After coach Rudy Carey moved Samuels and fellow senior Austin Mohr from guard to forward following East’s opening two losses to Windsor and Fossil Ridge, the Angels ripped off 26 wins in a row en route to the crown.

“D’Aundre was like our LeBron James, and we put four shooters around him,” Carey said. “Those shooters… really came along throughout the season and D’Aundre helped facilitate that. He got more pleasure out of distributing the ball to those around him than he did scoring. He can score, but he also knows how to distribute the ball to players in rhythm, and that’s what made him a great player.”

With Samuels dishing the rock, Mohr averaged 15.6 points per game and senior shooting guard Jacob Greenwood averaged 11.6. That auxiliary scoring was enough to complement the production of Samuels, who averaged 23.4 points over five playoff games.

On a squad Carey claims had the least amount of talent of his 10 championship teams, Mohr said Samuels’ leadership helped the Angels reach their potential.

“Throughout the season, he’s been a guy who lifts people up,” Mohr said. “Obviously skills-wise, he’s a lot better than all the rest of the players on the team, so he took it upon himself to consistently give pointers to guys throughout the season and help (our supporting cast) get to where they needed to be for us to have success as a team.”

Samuels has a slate of junior college offers, including a few schools in California, plus Otero, Seward and Cowley around the region. Division II University of Nebraska-Kearney offered him as well.

He hopes more offers from bigger schools come in soon, especially as the transfer portal situates itself, but is grateful to be in the position to go play basketball in college, somewhere, after his roller-coaster season.

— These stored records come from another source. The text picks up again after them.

-- ==== Sys2Proof/Machine/Cxl.lean ====
section
/-! DEFINITION. The host interface (spec/15): link, PERST_N, HDM decoders, host accesses to DDR4, bias flips, snoops and
ATS invalidations. -/

namespace Sys2Proof.Machine

/-! ### The link (R410-R412, R438, R440, R442) -/

/-- A bias flip stops (R427): FAILED, BUSY and GO fall. -/
def flipFails (s : State) : State :=
  let s := setRegBit (setRegBit (setRegBit s rCxBiasStatus 31 false) rCxBiasStatus 30 true) rCxBiasCtrl 31 false
  raise { s with cx := { s.cx with flip := none } } 0x080B noSource 0

/-- What goes with the link (R440, R442): enables and MSI-X at reset values, decoders uncommitted, caches invalidated, a
flip and scan points stopped (spec/18 R516), streams with a ring in host memory HALTED. -/
def linkLost (s : State) : State :=
  let s := setReg (setF (setF s rCxMemStatus 29 27 0) rCxMemStatus 1 0 0) rCxLinkStatus 0
  let s := resetRegs s (rMsixTable 0) 0x8100
  let s := { s with cx := { s.cx with msixEn := false, msixFMask := false, dec0 := {}, dec1 := {}, cache := [], atc := [] } }
  let s := if s.cx.flip.isSome then flipFails s else s
  hostRingsLost ((List.range 16).foldl (fun s k => eyeLost s (128 + k)) s)

/-- LINK_UP (R410-R412): the link reaches L0 with or without CXL, at speed code `speed` and `width` lanes. After a failed S4
it runs as in R412 (R484). -/
def execLinkUp (cxl : Bool) (speed width : Nat) (s : State) : Host.Outcome State Fault Refusal :=
  .next (
    if !s.pins.perstN || !s.pins.sysRstN || cxUp s || s.ob.testMode then s
    else
      let cxl := cxl && stepOutcome s 4 != 5
      let s := setRegN s rCxLinkStatus (2 ^ 31 + b2n cxl * 2 ^ 30 + speed % 16 * 2 ^ 8 + width % 32)
      let s := if width < 16 ∨ speed < 5 then raise s 0x0804 noSource 0 else s
      if cxl then s else raise s 0x080A noSource 0)

/-- LINK_DOWN (R440): the link leaves L0 without PERST_N. -/
def execLinkDown (s : State) : Host.Outcome State Fault Refusal :=
  .next (if cxUp s then linkLost (raise s 0x0803 noSource 0) else s)

/-- PERST_N (R440): asserted. -/
def execPerstN (s : State) : Host.Outcome State Fault Refusal :=
  .next (linkLost { s with pins := { s.pins with perstN := false } })

/-- PERST_N_DEASSERTION (R538): the CXL PHY trains once SYS_RST_N is high too. -/
def execPerstNDeassertion (s : State) : Host.Outcome State Fault Refusal :=
  .next { s with pins := { s.pins with perstN := true } }

/-! ### HDM decoders (R416, R417) -/

/-- DPAs that decoder `i` takes, from its first (R416). -/
def decoderDpa (s : State) (i : Nat) : Nat :=
  if i = 0 then s.cx.dec0.skip else s.cx.dec0.skip + s.cx.dec0.size / 2 ^ s.cx.dec0.iw + s.cx.dec1.skip

/-- The commit of decoder `i` fails (R417). -/
def commitBad (s : State) (i : Nat) : Bool :=
  let d := decoder s i
  !memInfoValid s || d.base % 2 ^ 28 != 0 || d.size % 2 ^ 28 != 0 || decide (6 < d.ig) || decide (3 < d.iw)
    || decide (s.cx.range1 < decoderDpa s i + d.size / 2 ^ d.iw) || (i == 1 && !s.cx.dec0.committed)

/-- HDM_DECODER_COMMIT (R417): decoder `i` is committed, locked when Lock On Commit asks for it, or refused. -/
def execHdmDecoderCommit (i : Nat) (s : State) : Host.Outcome State Fault Refusal :=
  onUnit 2 2 i s fun s =>
    let d := decoder s i
    if !cxUp s || !released s 8 || d.committed then s
    else if commitBad s i then raise (setDecoder s i { d with error := true }) 0x0802 noSource i
    else setDecoder s i { d with committed := true, error := false, locked := d.lockOnCommit }

/-- The DPA of a host address in a committed decoder (R416). -/
def hpaToDpa (s : State) (hpa : Nat) : Option Nat :=
  match [0, 1].find? (fun i => (decoder s i).committed && decide ((decoder s i).base ≤ hpa)
      && decide (hpa < (decoder s i).base + (decoder s i).size)) with
  | none => none
  | some i =>
    let d := decoder s i
    let off := hpa - d.base
    let g := 8 + d.ig
    some (decoderDpa s i + (off / 2 ^ (g + d.iw) * 2 ^ g + off % 2 ^ g))

/-! ### Host accesses (R418, R422, R426, R431) -/

/-- The answer to a host access. -/
def hostAnswer (s : State) (bs : List Byte) (poison : Bool) : State := { s with cx := { s.cx with memAnswer := some (bs, poison) } }

/-- The host may reach DDR4: the link carries CXL and Mem_Enable is 1. -/
def hostMem (s : State) : Bool := cxUp s && regBit s rCxLinkStatus 30 && memEn s

/-- A host access to a device-bias page of a WEFT or HDM region flips the page to host bias (R426). -/
def hostFlips (s : State) (a : Nat) : State :=
  if biased s a && pageBias s (a / 4096) then countUp (setPageBias s (a / 4096) false) rCxFlipCnt 1 else s

/-- A host access before Memory_Active (R422). -/
def tooEarly (s : State) : State := countUp (raise s 0x0801 noSource 0) rCxEarlyCnt 1

/-- HOST_MEM_READ (R418, R422, R426): the 64-byte line at `hpa`; `errs` are the symbol errors of the DDR4 line. -/
def execHostMemRead (hpa : Nat) (errs : List SymErr) (s : State) : Host.Outcome State Fault Refusal :=
  .next (
    match hpaToDpa s hpa with
    | none => s
    | some d =>
      let a := d / 64 * 64
      if !hostMem s then s
      else if !memActive s then hostAnswer (tooEarly s) (zeros 64) true
      else match kindAt s a 64 with
        | some 1 | some 2 | some 3 | some 4 =>
          let r := readLine (hostFlips s a) (a / 64) errs
          hostAnswer r.1 (padTo 64 r.2.bytes) r.2.bad
        | _ => hostAnswer (refuseAccess s) (zeros 64) true)

/-- Old bytes with the enabled new ones. -/
def mergeBytes (mask : Nat) (old new : List Byte) : List Byte :=
  (List.range 64).map (fun i => if bitN mask i then new.getD i 0 else old.getD i 0)

/-- A host write that is allowed (R337, R431): poison makes the line uncorrectable; a write of the whole line makes it good;
a write of part of it is merged, and an uncorrectable line stays so. -/
def hostStore (s : State) (a mask : Nat) (bs : List Byte) (poison : Bool) (errs : List SymErr) : State :=
  if poison then
    setBad (memPut (countUp (raise s 0x0805 noSource 0) rCxPoisonCnt 1) a (mergeBytes mask (memBytes s a 64) bs)) (a / 64) true
  else if mask % 2 ^ 64 = 2 ^ 64 - 1 then memWrite s a (padTo 64 bs)
  else
    let r := readLine s (a / 64) errs
    memPut r.1 a (mergeBytes mask r.2.bytes bs)

/-- HOST_MEM_WRITE (R418, R422, R426, R431): bytes of the line at `hpa`, enabled by `mask`. -/
def execHostMemWrite (hpa mask : Nat) (bs : List Byte) (poison : Bool) (errs : List SymErr) (s : State) :
    Host.Outcome State Fault Refusal :=
  .next (
    match hpaToDpa s hpa with
    | none => s
    | some d =>
      let a := d / 64 * 64
      if !hostMem s then s
      else if !memActive s then hostAnswer (tooEarly s) [] false
      else match kindAt s a 64 with
        | some 3 | some 4 => hostAnswer (hostStore (hostFlips s a) a mask bs poison errs) [] false
        | _ => hostAnswer (refuseAccess s) [] false)

/-! ### Bias flips (R427, R428) -/

/-- BIAS_FLIP (R427): GO with TARGET (true: device bias). Ignored while BUSY; a flip to device bias without Cache_Enable
stops at once. -/
def execBiasFlip (target : Bool) (s : State) : Host.Outcome State Fault Refusal :=
  .next (onBlock 8 s fun s =>
    if regBit s rCxBiasStatus 31 then s
    else
      let s := setRegBit (setRegBit s rCxBiasCtrl 0 target) rCxBiasCtrl 31 true
      let s := setReg s rCxBiasStatus 0x80000000#32
      if target && !cacheEn s then flipFails s
      else
        let f : Flip := { page := reg64 s rCxBiasBase / 4096, left := regF s rCxBiasCount 20 0, toDevice := target }
        { s with cx := { s.cx with flip := some f } })

/-- One page of a flip processed, or skipped outside WEFT and HDM regions. -/
def flipPage (s : State) (f : Flip) : State :=
  let s := if biased s (4096 * f.page) then setPageBias s f.page f.toDevice else s
  let s := countUpF s rCxBiasStatus 20 0 1
  { s with cx := { s.cx with flip := some { f with page := f.page + 1, left := f.left - 1 } } }

/-- At most `n` further pages of the flip. -/
def flipPages : Nat → State → State
  | 0, s => s
  | n + 1, s => match s.cx.flip with
    | some f => if f.left = 0 then s else flipPages n (flipPage s f)
    | none => s

/-- The flip ends when no page is left: BUSY and GO fall. -/
def flipEnd (s : State) : State :=
  match s.cx.flip with
  | some f =>
    if f.left = 0 then
      let s := setRegBit (setRegBit s rCxBiasStatus 31 false) rCxBiasCtrl 31 false
      { s with cx := { s.cx with flip := none } }
    else s
  | none => s

/-- BIAS_FLIP_DONE (R427): the flip processes its next `n` pages, after the lines that the host held modified were written
back as `dirty`; BUSY falls with the last page, or when Cache_Enable has fallen. -/
def execBiasFlipDone (n : Nat) (dirty : List (Nat × List Byte)) (s : State) : Host.Outcome State Fault Refusal :=
  .next (
    match s.cx.flip with
    | none => s
    | some f =>
      if f.toDevice && !cacheEn s then flipFails s
      else
        let s := if f.toDevice then dirty.foldl (fun s e =>
            if f.page ≤ e.1 / 64 && e.1 / 64 < f.page + n && biased s (64 * e.1) then memWrite s (64 * e.1) (padTo 64 e.2) else s) s
          else s
        flipEnd (flipPages n s))

/-! ### Caches (R429, R430) -/

/-- HOST_SNOOP (R429): the host snoops line `l`; SnpInv invalidates it. -/
def execHostSnoop (l : Nat) (inv : Bool) (s : State) : Host.Outcome State Fault Refusal :=
  .next (if inv && cxUp s then { s with cx := { s.cx with cache := s.cx.cache.erase l } } else s)

/-- ATS_INVALIDATION (R430): translations of `n` pages from `pg` go. A unit of a ticket is one command here, so none is in
flight. -/
def execAtsInvalidation (pg n : Nat) (s : State) : Host.Outcome State Fault Refusal :=
  .next { s with cx := { s.cx with atc := s.cx.atc.filter (fun q => !(decide (pg ≤ q) && decide (q < pg + n))) } }

end Sys2Proof.Machine
end

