-- ==== Sys2Proof/Machine/Warp.lean ====
section
/-! DEFINITION. The commands of the warp plane (spec/06): the operations of the M, V, X and C slots (R159-R162), the
Heddle's commands (R168-R173), warp flits (spec/07 R188, R192) and the release of fault records (R180). Results stand
after the latencies of R166 and R167; operands are read, and skeins popped, as the operation issues. -/

namespace Sys2Proof.Machine

/-! ### M slot (R159) -/

/-- DESC_INVALID (R552). -/
def descInvalid (s : State) (w : WarpSite) (unit : Nat) : State := warpFault s w 0x0209 unit 0 0 none none

/-- A step that has read its operands (R122, R166): a macro check and a non-finite weight block are reported for the frame, and
the result enters the bank after the latency of the MXR. -/
def stepIssued (o : StepOut) (d : StepDesc) (w : WarpSite) : State :=
  let s := match o.mism with
    | (_, m, p, g) :: _ => warpFault o.st w 0x0220 0 m (p + 8 * g) none none
    | [] => o.st
  let s := match o.nonfinite with
    | some m => warpFault (setRegBit s (rTileArith w.t) 10 true) w 0x0222 0 m 0 none none
    | none => s
  later s (stepLatency d) w (.step o.work)

/-- Block `i` of a warp step read (R132-R134): a slip is counted and recorded, a non-finite block marked (R114). -/
def warpBlock (w : WarpSite) (d : StepDesc) (bad : List Nat) (sb : State × List BlockIn) (i : Nat) :
    State × List BlockIn :=
  let s := sb.1
  let t := w.t
  let n := d.bseq + i
  let da := blockSlot d.ring d.ringlen n
  let sa := scaleSlot d.sring d.ringlen n
  let (b, uf, nf) := readBlock s t d n bad
  let m := (stepMacros d).getD (i / 3) 0
  let s1 := if b.slip then
      warpFault (countUp s (rTileSlipCnt t) 1) w 0x0228 7 m 0 (some (n % 16)) (some (slotsObserved s t da sa))
    else s
  let s2 := countUp s1 (rTileUflowCnt t) uf
  let s3 := if nf then warpFault (setRegBit s2 (rTileArith t) 10 true) w 0x0222 0 m 0 none none else s2
  (clearSlots s3 t da sa, sb.2 ++ [b])

/-- One step under step descriptor `sd` (R101-R107, R128, R552). -/
def warpStep (s : State) (w : WarpSite) (sd : Nat) (bad : List Nat) (ups : List CellUpset) : State :=
  let t := w.t
  let bytes := tsReadBad s t bad (16 * regF s (rWtDescBase t) 14 0 + 32 * sd) 32
  let d := stepDesc bytes
  let sets := (stepMacros d).map (fun m => (m, d.base, d.wfmt))
  if !stepDescOk true bytes || !sets.all (fun x => setLayoutOk s t x.1 d.base d.wfmt && setValid s t x.1 d.base d.wfmt)
      || (d.block && !outersOk s t d bad) then descInvalid s w 0
  else if d.block then
    let (s1, blocks) := (List.range (3 * sets.length)).foldl (warpBlock w d bad) (s, [])
    stepIssued (blockStep s1 t d sets blocks bad ups) d w
  else stepIssued (intStep s t d sets bad ups) d w

/-- WARP_MXR (R159). A slot that is not enabled writes nothing. `ups` lists cells that read wrong in the step. -/
def execWarpMxr (w : WSlot) (sd : Nat) (ups : List CellUpset) (s : State) : Host.Outcome State Fault Refusal :=
  onUnit 256 (tileCount s) w.tile s fun s => warpSlot w 0 w.lag (fun x => x.mop == 1 && x.sd == sd) s fun s site en =>
    if en then warpStep s site (sd % 64) w.bad ups else s

/-- WARP_MXC (R159). -/
def execWarpMxc (w : WSlot) (bank : Nat) (s : State) : Host.Outcome State Fault Refusal :=
  onUnit 256 (tileCount s) w.tile s fun s => warpSlot w 0 w.lag (fun x => x.mop == 2 && x.bank == bank) s fun s site en =>
    if en then later s 1 site (.clear (bank % 4)) else s

/-! ### V slot (R160, R165) -/

/-- A vector descriptor. -/
structure VecDesc where
  srca : Nat
  srcb : Nat
  dst : Nat
  tsr : Nat
  factor : Nat
  ctrl : Nat
deriving DecidableEq, Repr

/-- Vector descriptor `vd` of tile `t`. -/
def vecDesc (s : State) (t vd : Nat) (bad : List Nat) : VecDesc :=
  let b := tsReadBad s t bad (16 * regF s (rWtDescBase t) 30 16 + 16 * vd) 16
  ⟨16 * leAt b 0 2, 16 * leAt b 2 2, 16 * leAt b 4 2, 16 * leAt b 6 2, leAt b 8 4, leAt b 12 4⟩

/-- The accumulated FP flags of a vector operation: sticky in TILE_ARITH; invalid and overflow mark the frame (R122). -/
def warpFlags (s : State) (w : WarpSite) (fl : Nat) : State :=
  let s := setF s (rTileArith w.t) 4 0 (regF s (rTileArith w.t) 4 0 ||| fl)
  if bitN fl 0 || bitN fl 2 then markFrame s w.frame (2 ^ 8) else s

/-- Results of 64 lanes with the OR of their flags. -/
def laneResults (rs : List (Nat × Nat)) : List Nat × Nat := (rs.map (·.1), rs.foldl (fun f r => f ||| r.2) 0)

/-- A binary operation on BF16 pairs (R95). -/
def onPairs (f : Nat → Nat → Nat → Nat × Nat) (a b c : Nat) : Nat × Nat :=
  let lo := f (a % 2 ^ 16) (b % 2 ^ 16) (c % 2 ^ 16)
  let hi := f (a / 2 ^ 16) (b / 2 ^ 16) (c / 2 ^ 16)
  (lo.1 + hi.1 * 2 ^ 16, lo.2 ||| hi.2)

/-- The vector descriptor holds no reserved value in CTRL, and the tile-store addresses `as` that the operation uses lie below
32,768 units (R158, R165, R552). The reserved bits of CTRL count for every operation (log entry 95). -/
def vecDescOk (d : VecDesc) (as : List Nat) : Bool :=
  fld d.ctrl 11 11 == 0 && decide (d.ctrl < 2 ^ 16) && as.all (fun a => decide (a < tsSize))

/-- A V slot command: `op` under the descriptor, where the sequencer issues operation `vop` with the fields that `holds` names and
the slot is enabled. A descriptor with a reserved value in a field that the operation uses, as `ok` says, does nothing
(R552). -/
def vSlot (w : WSlot) (vop vd : Nat) (holds : PickWord → Bool) (ok : State → Nat → VecDesc → Bool) (s : State)
    (op : State → WarpSite → VecDesc → State) : Host.Outcome State Fault Refusal :=
  onUnit 256 (tileCount s) w.tile s fun s =>
    warpSlot w 1 w.lag (fun x => x.vop == vop && x.vd == vd && holds x) s fun s site en =>
      let d := vecDesc s site.t (vd % 64) w.bad
      if !en then s else if !ok s site.t d then descInvalid s site 1 else op s site d

/-- A V slot operation with no operand but its descriptor, which uses SRCA and DST. -/
def vMove (w : WSlot) (vop vd : Nat) (s : State) (op : State → WarpSite → VecDesc → State) :
    Host.Outcome State Fault Refusal :=
  vSlot w vop vd (fun _ => true) (fun _ _ d => vecDescOk d [d.srca, d.dst]) s op

/-- Bytes that V slot operation `vop` writes at its DST, in place after its latency. -/
def vStore (s : State) (vop : Nat) (w : WarpSite) (a : Nat) (bs : List Byte) : State :=
  later s (vLatency (imageLt s) vop) w (.store a bs)
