-- ==== Sys2Proof/Machine/WeftExact.lean ====
section
/-! DEFINITION. Uahomer-D exact accumulators (spec/04 R120, spec/08 R232, R233). -/

namespace Sys2Proof.Machine

/-- Classes of a lane. -/
abbrev xFinite : Nat := 0
/-- +INF. -/
abbrev xPInf : Nat := 1
/-- −INF. -/
abbrev xNInf : Nat := 2
/-- NAN. -/
abbrev xNan : Nat := 3

/-- A finite sum held in 320 bits: beyond them the lane takes the INF class of its sign and overflow is raised (R120). -/
def xFit (v : Int) : XLane × Nat :=
  if v < -(2 ^ 319 : Nat) then (⟨0, xNInf⟩, flOF)
  else if ((2 ^ 319 : Nat) : Int) ≤ v then (⟨0, xPInf⟩, flOF)
  else (⟨v, xFinite⟩, 0)

/-- Two lanes added, with the class rules of R120. -/
def xAddLane (a b : XLane) : XLane × Nat :=
  if a.cls = xNan ∨ b.cls = xNan then (⟨0, xNan⟩, if b.cls = xNan then flNV else 0)
  else if a.cls = xFinite ∧ b.cls = xFinite then xFit (a.value + b.value)
  else if a.cls = xFinite then (⟨0, b.cls⟩, 0)
  else if b.cls = xFinite then (a, 0)
  else if a.cls = b.cls then (a, 0)
  else (⟨0, xNan⟩, flNV)

/-- An FP32 value as a lane: its value in units of 2^-149 or its class. -/
def xOfF32 (b : Nat) : XLane :=
  match fdecode f32 b with
  | .nan _ => ⟨0, xNan⟩
  | .inf neg => ⟨0, if neg then xNInf else xPInf⟩
  | .fin neg m e =>
    let v : Int := (m * 2 ^ (e + 149).toNat : Nat)
    ⟨if neg then -v else v, xFinite⟩

/-- RNE to FP32 of an exact value in units of 2^-149. -/
def xRound (v : Int) : Nat × Nat := fpack f32 (decide (v < 0)) v.natAbs (-149) false

/-- The read-out of a lane (R120). -/
def xRead (l : XLane) : Nat × Nat :=
  match l.cls with
  | 0 => if l.value = 0 then (0, 0) else xRound l.value
  | 1 => (f32.infBits, 0)
  | 2 => (f32.infBits + 2 ^ 31, 0)
  | _ => (f32.nan, 0)

/-- XCLR. -/
def execXclr (t : Nat) (f : WFields) (e : WEnv) (s : State) : Host.Outcome State Fault Refusal :=
  weftSimple t f e { opc := 0x80, rd := 4 } false s fun s _ => setX s t f.rd (List.replicate 64 {})

/-- XADD: enabled lanes take v[RA] as FP32. -/
def execXadd (t : Nat) (f : WFields) (e : WEnv) (s : State) : Host.Outcome State Fault Refusal :=
  weftInstr t f e { opc := 0x81, rd := 4, ra := 32 } true s fun s g =>
    let x := getX s t f.rd
    let v := getV s t f.ra
    let rs := (List.range 64).map (fun i =>
      if bitN g i then xAddLane (x.getD i {}) (xOfF32 (v.getD i 0)) else (x.getD i {}, 0))
    flagged s t 4 (rs.foldl (fun fl r => fl ||| r.2) 0) fun s => setX s t f.rd (rs.map (·.1))

/-- XRD. -/
def execXrd (t : Nat) (f : WFields) (e : WEnv) (s : State) : Host.Outcome State Fault Refusal :=
  weftInstr t f e { opc := 0x82, rd := 32, ra := 4 } true s fun s g =>
    let rs := (getX s t f.ra).map xRead
    let fl := (List.range 64).foldl (fun fl i => if bitN g i then fl ||| (rs.getD i (0, 0)).2 else fl) 0
    flagged s t 4 fl fun s => setV s t f.rd g (rs.map (·.1))

/-- The exact sum of lanes with the class rules of R120, by which adding a NaN raises invalid; a finite sum may leave 320 bits before it is rounded. -/
def xSum (ls : List XLane) : Nat × Nat :=
  let inf := fun c => ls.any (fun l => l.cls == c)
  if inf xNan then (f32.nan, flNV)
  else if inf xPInf && inf xNInf then (f32.nan, flNV)
  else if inf xPInf then (f32.infBits, 0)
  else if inf xNInf then (f32.infBits + 2 ^ 31, 0)
  else
    let v := (ls.map (·.value)).sum
    if v = 0 then (0, 0) else xRound v

/-- XSUM. -/
def execXsum (t : Nat) (f : WFields) (e : WEnv) (s : State) : Host.Outcome State Fault Refusal :=
  weftInstr t f e { opc := 0x83, rd := 32, ra := 4 } false s fun s _ =>
    let r := xSum (getX s t f.ra)
    flagged s t 4 r.2 fun s => setS s t f.rd r.1

/-- An exact image (R233). The 320 bits of a lane that is not FINITE are not stated: they are the free bytes `fr` (log
entry 22). -/
def exactImage (ls : List XLane) (fr : List Byte) : List Byte :=
  ((List.range 64).map (fun i =>
    let l := ls.getD i {}
    (if l.cls = xFinite then leBytes 40 (encI 320 l.value) else (fr.drop (40 * i)).take 40)
      ++ leBytes 1 l.cls ++ zeros 7)).flatten

/-- Lane `i` of an exact image. -/
def imageLane (bs : List Byte) (i : Nat) : XLane :=
  let c := leAt bs (48 * i + 40) 1
  ⟨if c = xFinite then sextI 320 (leAt bs (48 * i) 40) else 0, c⟩

/-- The image keeps R233. -/
def imageOk (bs : List Byte) : Bool :=
  (List.range 64).all (fun i => decide (leAt bs (48 * i + 40) 1 ≤ 3) && leAt bs (48 * i + 41) 7 == 0)

/-- XST. -/
def execXst (t : Nat) (f : WFields) (e : WEnv) (s : State) : Host.Outcome State Fault Refusal :=
  weftInstr t f e { opc := 0x84, ra := 4, rb := 32, imm := immAny } false s fun s _ =>
    let a := effAddr s t f.rb f
    withAccess s 4 a 3072 64 [] fun _ =>
      let ls := getX s t f.ra
      let r := if ls.all (fun l => l.cls == xFinite) then ([], s) else freeBytes s 2560
      .done (tsWrite r.2 t a (exactImage ls r.1)) none

/-- XLD and XACC: the image at EA, refused by 0x0311 when a word that can be read makes it invalid, then by 0x0306 when a
word cannot be read (R246). -/
def withImage (s : State) (t : Nat) (f : WFields) (bad : List Nat) (k : List XLane → WRes) : WRes :=
  let a := effAddr s t f.ra f
  withAccess s 4 a 3072 64 [] fun _ =>
    let bs := tsRead s t a 3072
    let wrong := (List.range 64).any (fun i =>
      !bad.contains ((a + 48 * i + 40) / 8) && !(decide (leAt bs (48 * i + 40) 1 ≤ 3) && leAt bs (48 * i + 41) 7 == 0))
    if wrong then .trap s { cause := 0x0311, unit := 4, addr := a }
    else if hitsBad bad a 3072 then .trap s { cause := 0x0306, unit := 4, addr := a }
    else k ((List.range 64).map (imageLane bs))

/-- XLD. -/
def execXld (t : Nat) (f : WFields) (e : WEnv) (s : State) : Host.Outcome State Fault Refusal :=
  weftInstr t f e { opc := 0x85, rd := 4, ra := 32, imm := immAny } false s fun s _ =>
    withImage s t f e.bad fun ls => .done (setX s t f.rd ls) none

/-- XACC. -/
def execXacc (t : Nat) (f : WFields) (e : WEnv) (s : State) : Host.Outcome State Fault Refusal :=
  weftInstr t f e { opc := 0x86, rd := 4, ra := 32, imm := immAny } false s fun s _ =>
    withImage s t f e.bad fun ls =>
      let rs := List.zipWith xAddLane (getX s t f.rd) ls
      flagged s t 4 (rs.foldl (fun fl r => fl ||| r.2) 0) (fun s => setX s t f.rd (rs.map (·.1))) (effAddr s t f.ra f)

end Sys2Proof.Machine
end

Samuels’ friend, Caleb Nickerson, was shot and killed in the early morning of Sunday, Feb. 5, in a spree in Falcon that also claimed the life of another 17-year-old and sent multiple people to the hospital. Then, eight days later, 16-year-old Denver East student Luis Garcia was shot outside the school and later died from his injuries.

Samuels dealt with all that amid the Angels’ late-season surge, channeling the best part of himself on the court.

“He sacrificed, and he really believed,” Denver East assistant coach Josh Hamilton said. “Once he realized where he could go — that it could do something for himself but also for his family, in terms of going to college paid for — he was on the way to becoming his own man. And when D’Aundre locked in and started really seeing the game (down the stretch), he started seeing it different, and it was clear.”

Hamilton said a D-I program would be wise to take a chance on Samuels, who might wind up at that level eventually by way of a junior college, because “coaches know what they’re getting.”

“He rises to the occasion of the competition level,” Hamilton said. “If he has to get 26 points, or if he has to get 20 rebounds, or if he has to tutor his homeboy, he’s going to do whatever it takes. He’s not going to let his team down. You’re going to get 100% from that young man. That’s a skill that can’t be taught or trained. That’s just who he is.”